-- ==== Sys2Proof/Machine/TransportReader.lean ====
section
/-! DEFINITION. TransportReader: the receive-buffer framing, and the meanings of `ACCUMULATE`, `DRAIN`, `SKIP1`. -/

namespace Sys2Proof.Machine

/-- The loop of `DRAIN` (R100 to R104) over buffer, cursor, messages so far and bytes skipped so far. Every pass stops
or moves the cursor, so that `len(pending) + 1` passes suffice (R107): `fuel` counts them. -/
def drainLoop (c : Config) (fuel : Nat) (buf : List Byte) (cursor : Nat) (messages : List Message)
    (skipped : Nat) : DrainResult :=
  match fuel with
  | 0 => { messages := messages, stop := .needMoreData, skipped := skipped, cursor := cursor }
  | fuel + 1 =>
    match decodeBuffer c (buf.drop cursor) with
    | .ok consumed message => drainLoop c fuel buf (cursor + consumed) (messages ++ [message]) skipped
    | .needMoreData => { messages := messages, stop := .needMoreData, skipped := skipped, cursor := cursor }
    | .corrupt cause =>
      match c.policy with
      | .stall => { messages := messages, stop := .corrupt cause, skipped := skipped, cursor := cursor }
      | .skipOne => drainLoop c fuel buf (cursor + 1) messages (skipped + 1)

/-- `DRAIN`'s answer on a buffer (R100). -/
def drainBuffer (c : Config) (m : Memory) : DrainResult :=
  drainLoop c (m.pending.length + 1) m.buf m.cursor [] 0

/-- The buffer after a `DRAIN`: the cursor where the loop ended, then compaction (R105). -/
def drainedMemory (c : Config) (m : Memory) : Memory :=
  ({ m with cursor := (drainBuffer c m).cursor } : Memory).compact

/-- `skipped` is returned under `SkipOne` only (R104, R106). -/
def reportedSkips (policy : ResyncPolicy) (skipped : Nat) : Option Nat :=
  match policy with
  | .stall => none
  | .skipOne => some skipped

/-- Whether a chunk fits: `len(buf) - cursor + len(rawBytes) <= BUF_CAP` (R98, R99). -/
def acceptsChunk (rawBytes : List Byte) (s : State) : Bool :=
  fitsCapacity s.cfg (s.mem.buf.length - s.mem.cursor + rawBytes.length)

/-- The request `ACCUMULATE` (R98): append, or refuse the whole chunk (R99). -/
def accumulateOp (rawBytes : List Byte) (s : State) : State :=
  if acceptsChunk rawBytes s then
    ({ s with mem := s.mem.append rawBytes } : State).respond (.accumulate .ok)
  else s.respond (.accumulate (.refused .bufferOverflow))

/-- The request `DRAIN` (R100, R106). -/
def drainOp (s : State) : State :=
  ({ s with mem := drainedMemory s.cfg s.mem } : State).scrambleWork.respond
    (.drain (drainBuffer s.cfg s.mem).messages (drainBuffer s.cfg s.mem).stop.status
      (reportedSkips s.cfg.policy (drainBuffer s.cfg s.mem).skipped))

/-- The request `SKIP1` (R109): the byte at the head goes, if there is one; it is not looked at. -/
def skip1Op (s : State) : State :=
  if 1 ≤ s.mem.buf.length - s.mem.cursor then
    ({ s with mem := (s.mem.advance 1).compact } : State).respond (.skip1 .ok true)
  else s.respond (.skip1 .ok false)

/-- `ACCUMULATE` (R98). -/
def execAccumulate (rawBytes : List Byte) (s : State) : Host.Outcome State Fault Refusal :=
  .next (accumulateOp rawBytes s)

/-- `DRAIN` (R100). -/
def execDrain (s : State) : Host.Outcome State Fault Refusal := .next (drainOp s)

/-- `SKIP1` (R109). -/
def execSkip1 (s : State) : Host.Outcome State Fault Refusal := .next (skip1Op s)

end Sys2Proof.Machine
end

________________________

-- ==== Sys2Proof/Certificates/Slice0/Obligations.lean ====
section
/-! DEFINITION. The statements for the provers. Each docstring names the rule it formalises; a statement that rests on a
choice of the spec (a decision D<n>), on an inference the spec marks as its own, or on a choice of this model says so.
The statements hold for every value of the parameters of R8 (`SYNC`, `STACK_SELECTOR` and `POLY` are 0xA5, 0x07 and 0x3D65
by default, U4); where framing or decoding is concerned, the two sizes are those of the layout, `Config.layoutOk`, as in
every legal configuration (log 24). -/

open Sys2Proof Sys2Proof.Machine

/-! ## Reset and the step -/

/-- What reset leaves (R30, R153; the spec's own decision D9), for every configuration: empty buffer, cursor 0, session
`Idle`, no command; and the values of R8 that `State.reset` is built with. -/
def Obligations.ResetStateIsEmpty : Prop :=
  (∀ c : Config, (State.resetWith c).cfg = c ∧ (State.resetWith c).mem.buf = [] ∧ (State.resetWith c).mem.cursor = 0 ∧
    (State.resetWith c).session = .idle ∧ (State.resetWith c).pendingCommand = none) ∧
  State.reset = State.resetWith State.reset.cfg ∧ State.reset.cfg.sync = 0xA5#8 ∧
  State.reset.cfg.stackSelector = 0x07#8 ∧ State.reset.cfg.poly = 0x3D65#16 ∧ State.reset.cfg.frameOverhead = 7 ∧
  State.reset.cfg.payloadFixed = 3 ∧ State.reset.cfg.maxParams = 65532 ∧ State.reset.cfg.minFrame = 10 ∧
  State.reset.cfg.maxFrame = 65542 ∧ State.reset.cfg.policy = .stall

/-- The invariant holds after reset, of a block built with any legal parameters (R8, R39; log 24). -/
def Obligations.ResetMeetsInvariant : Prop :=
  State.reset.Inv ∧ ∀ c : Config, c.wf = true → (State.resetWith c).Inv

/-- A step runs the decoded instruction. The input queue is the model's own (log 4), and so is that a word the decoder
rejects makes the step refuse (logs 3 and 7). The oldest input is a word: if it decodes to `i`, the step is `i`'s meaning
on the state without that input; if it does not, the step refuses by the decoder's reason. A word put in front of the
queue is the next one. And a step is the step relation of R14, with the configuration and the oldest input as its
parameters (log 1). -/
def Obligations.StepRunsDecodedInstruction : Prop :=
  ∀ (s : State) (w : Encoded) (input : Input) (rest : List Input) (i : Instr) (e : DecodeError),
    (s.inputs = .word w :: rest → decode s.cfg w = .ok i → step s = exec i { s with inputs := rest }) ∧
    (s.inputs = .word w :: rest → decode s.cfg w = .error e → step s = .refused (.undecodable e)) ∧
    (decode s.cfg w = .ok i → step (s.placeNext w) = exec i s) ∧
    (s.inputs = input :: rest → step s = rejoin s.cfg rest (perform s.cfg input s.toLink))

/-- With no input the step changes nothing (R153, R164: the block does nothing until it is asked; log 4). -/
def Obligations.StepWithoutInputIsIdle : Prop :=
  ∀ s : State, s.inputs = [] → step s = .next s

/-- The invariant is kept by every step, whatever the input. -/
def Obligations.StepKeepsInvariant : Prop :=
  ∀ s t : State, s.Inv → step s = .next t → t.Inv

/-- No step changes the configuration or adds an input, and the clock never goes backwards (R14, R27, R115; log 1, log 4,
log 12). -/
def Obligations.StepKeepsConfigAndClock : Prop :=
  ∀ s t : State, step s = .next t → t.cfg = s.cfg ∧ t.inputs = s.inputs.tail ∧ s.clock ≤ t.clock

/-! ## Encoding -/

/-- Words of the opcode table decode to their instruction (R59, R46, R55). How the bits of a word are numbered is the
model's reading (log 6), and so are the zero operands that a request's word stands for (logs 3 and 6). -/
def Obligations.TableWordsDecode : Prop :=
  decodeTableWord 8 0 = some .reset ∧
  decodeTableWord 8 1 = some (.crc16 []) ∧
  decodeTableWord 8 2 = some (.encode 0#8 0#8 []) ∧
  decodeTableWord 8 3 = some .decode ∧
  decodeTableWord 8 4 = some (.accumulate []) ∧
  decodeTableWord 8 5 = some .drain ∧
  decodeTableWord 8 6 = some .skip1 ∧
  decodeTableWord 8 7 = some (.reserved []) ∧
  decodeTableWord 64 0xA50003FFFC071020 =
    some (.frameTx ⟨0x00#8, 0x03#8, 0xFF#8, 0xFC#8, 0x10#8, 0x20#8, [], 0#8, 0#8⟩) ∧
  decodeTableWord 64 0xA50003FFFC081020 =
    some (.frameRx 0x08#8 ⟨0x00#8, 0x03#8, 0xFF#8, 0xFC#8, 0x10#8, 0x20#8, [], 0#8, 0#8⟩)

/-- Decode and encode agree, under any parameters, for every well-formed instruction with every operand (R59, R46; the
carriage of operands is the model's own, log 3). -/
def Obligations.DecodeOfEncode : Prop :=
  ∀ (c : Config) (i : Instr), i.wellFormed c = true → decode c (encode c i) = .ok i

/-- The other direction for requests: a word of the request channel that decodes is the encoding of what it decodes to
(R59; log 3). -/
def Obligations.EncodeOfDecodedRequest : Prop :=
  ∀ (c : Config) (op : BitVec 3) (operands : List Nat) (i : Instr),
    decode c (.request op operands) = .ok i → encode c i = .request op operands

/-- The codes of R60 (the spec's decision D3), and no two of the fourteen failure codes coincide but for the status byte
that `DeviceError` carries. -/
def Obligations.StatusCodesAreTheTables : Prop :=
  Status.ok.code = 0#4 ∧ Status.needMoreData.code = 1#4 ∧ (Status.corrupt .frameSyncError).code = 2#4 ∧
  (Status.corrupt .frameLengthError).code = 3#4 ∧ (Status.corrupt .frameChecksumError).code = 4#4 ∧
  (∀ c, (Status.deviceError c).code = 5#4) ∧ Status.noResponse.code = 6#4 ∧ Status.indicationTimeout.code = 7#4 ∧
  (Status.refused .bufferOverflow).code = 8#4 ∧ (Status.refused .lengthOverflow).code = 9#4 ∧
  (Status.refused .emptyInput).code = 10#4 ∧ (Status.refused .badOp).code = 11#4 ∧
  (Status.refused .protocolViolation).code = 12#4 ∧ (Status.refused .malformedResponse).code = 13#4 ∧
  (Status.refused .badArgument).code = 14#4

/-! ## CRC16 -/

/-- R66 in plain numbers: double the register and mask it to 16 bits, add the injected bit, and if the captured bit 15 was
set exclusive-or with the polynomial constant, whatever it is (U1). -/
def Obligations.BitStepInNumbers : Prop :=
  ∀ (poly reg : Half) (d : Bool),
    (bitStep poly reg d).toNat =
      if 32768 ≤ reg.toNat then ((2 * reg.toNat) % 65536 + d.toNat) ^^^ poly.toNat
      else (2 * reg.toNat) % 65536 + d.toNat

________________________

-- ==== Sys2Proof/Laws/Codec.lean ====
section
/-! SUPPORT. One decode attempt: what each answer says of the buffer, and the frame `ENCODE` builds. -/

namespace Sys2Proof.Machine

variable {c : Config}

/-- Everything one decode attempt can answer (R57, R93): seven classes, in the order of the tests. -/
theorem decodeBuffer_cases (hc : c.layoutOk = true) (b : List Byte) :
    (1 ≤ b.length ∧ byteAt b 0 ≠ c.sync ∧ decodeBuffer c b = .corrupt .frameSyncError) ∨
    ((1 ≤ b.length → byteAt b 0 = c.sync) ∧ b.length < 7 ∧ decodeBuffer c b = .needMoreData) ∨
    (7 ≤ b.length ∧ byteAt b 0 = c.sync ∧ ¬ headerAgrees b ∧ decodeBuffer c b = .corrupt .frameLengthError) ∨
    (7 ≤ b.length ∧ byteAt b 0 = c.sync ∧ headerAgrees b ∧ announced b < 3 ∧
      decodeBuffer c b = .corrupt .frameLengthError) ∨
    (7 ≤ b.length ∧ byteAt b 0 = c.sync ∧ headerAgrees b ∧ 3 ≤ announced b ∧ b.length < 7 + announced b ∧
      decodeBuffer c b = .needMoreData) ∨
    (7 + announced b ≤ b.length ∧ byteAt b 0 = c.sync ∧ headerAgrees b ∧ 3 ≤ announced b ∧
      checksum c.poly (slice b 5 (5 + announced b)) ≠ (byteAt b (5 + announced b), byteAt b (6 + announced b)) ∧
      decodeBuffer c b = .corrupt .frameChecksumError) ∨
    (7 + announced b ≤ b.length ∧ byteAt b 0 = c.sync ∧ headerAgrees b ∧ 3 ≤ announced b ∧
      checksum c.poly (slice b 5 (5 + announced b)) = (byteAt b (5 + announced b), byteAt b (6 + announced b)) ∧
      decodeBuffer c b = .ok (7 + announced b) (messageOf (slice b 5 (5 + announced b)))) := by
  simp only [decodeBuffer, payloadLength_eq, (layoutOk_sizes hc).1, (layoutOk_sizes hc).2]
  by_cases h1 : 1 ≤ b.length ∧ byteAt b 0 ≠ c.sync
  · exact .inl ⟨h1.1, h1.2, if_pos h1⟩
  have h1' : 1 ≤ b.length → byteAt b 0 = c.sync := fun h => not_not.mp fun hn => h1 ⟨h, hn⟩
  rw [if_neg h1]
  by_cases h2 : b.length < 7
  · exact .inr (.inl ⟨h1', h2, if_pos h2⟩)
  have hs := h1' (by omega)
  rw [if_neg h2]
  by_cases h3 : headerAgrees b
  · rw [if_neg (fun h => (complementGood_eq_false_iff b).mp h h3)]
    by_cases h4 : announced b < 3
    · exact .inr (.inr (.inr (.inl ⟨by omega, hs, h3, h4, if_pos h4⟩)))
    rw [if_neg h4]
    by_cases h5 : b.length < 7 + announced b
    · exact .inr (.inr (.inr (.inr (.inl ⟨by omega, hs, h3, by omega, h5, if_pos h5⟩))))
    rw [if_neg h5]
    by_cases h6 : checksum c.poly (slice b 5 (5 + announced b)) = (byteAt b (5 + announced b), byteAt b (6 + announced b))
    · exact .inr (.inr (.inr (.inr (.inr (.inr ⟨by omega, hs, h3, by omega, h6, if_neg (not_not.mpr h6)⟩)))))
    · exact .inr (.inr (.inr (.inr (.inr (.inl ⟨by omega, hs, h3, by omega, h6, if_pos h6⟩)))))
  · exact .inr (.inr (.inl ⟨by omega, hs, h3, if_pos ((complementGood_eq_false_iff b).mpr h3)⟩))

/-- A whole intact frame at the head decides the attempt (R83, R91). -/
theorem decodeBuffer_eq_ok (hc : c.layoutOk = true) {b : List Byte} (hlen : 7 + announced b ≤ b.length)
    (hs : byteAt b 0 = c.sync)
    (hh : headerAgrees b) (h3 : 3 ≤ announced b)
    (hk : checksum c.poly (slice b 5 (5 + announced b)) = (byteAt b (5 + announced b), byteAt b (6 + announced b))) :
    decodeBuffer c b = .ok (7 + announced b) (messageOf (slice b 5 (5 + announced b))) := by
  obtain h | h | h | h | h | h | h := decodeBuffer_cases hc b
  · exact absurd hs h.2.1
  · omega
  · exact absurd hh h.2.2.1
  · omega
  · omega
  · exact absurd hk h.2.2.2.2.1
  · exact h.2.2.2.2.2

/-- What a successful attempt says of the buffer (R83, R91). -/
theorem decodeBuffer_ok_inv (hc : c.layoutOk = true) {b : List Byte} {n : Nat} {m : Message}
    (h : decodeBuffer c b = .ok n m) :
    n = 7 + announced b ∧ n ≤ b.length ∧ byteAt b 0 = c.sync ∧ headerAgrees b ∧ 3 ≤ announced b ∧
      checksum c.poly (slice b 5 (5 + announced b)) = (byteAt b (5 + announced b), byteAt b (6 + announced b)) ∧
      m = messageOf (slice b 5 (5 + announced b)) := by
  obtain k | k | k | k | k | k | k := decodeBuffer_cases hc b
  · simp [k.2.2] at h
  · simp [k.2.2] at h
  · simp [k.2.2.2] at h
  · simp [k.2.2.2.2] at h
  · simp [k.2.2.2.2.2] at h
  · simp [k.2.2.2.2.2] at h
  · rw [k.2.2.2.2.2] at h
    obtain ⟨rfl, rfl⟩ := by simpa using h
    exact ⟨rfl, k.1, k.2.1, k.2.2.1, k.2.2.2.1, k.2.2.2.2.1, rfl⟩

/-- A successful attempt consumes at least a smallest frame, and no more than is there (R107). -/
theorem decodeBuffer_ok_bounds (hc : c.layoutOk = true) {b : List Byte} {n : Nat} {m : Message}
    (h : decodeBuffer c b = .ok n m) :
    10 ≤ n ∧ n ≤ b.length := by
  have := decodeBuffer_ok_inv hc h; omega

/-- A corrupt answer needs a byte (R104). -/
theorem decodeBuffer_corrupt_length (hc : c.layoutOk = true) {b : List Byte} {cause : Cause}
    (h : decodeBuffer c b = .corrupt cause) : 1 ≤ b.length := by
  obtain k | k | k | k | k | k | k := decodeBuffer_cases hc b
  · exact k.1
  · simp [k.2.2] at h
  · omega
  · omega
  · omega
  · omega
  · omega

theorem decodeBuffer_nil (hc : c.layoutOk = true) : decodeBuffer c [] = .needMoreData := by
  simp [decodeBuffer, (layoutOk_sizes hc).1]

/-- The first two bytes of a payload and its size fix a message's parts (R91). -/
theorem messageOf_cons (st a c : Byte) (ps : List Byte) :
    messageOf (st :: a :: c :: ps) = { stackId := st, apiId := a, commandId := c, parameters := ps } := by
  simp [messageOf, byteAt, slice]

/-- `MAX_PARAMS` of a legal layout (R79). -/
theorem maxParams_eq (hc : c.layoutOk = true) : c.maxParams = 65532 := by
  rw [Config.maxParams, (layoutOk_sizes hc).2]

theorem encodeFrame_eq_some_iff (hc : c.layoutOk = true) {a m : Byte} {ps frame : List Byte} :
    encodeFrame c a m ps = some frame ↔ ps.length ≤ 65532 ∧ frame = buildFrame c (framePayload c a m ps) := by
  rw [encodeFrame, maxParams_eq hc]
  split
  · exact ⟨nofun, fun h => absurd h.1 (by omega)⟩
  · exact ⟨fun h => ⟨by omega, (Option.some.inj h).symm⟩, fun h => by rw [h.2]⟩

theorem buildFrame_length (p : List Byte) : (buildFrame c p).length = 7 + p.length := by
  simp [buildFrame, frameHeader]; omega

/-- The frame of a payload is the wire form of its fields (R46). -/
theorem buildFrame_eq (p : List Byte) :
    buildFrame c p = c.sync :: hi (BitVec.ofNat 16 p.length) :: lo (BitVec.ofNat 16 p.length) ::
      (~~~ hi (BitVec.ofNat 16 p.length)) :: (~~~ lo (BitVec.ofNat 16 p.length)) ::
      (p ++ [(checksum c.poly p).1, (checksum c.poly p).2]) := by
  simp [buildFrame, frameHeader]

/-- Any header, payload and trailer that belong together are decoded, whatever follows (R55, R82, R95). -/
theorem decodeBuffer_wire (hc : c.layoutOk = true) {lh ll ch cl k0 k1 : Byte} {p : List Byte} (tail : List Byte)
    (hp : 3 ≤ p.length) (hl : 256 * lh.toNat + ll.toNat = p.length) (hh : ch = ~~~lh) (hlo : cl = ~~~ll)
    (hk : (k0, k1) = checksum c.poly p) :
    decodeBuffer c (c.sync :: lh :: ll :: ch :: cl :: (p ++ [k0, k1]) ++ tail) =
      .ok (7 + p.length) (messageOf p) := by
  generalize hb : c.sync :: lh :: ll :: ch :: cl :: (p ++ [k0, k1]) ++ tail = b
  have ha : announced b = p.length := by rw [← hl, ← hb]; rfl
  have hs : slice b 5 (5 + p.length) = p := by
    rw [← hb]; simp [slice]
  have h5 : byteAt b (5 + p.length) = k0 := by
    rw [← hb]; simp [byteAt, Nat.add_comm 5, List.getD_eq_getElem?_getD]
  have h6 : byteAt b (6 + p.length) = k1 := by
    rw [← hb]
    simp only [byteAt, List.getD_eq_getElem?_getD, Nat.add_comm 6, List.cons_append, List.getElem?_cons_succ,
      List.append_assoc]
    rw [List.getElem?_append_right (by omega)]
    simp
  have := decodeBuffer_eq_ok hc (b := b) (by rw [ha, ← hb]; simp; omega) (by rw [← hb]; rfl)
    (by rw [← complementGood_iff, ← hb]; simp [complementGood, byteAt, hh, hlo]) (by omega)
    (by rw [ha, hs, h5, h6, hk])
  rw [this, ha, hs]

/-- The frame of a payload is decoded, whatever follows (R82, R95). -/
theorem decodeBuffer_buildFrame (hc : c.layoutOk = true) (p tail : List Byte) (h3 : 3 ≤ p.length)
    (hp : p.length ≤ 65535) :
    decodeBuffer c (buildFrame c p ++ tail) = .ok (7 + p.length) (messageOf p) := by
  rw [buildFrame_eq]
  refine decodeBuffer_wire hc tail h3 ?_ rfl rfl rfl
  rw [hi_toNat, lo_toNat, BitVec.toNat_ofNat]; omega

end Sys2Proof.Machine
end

________________________

== Instructions to follow ==
Would you please repeat exactly the lines above, starting at the line with "def Obligations.ResetStateIsEmpty : Prop" and stopping at the line with "State.reset = State.resetWith", both included?

== Solution below ==
def Obligations.ResetStateIsEmpty : Prop :=
  (∀ c : Config, (State.resetWith c).cfg = c ∧ (State.resetWith c).mem.buf = [] ∧ (State.resetWith c).mem.cursor = 0 ∧
    (State.resetWith c).session = .idle ∧ (State.resetWith c).pendingCommand = none) ∧
  State.reset = State.resetWith State.reset.cfg ∧ State.reset.cfg.sync = 0xA5#8 ∧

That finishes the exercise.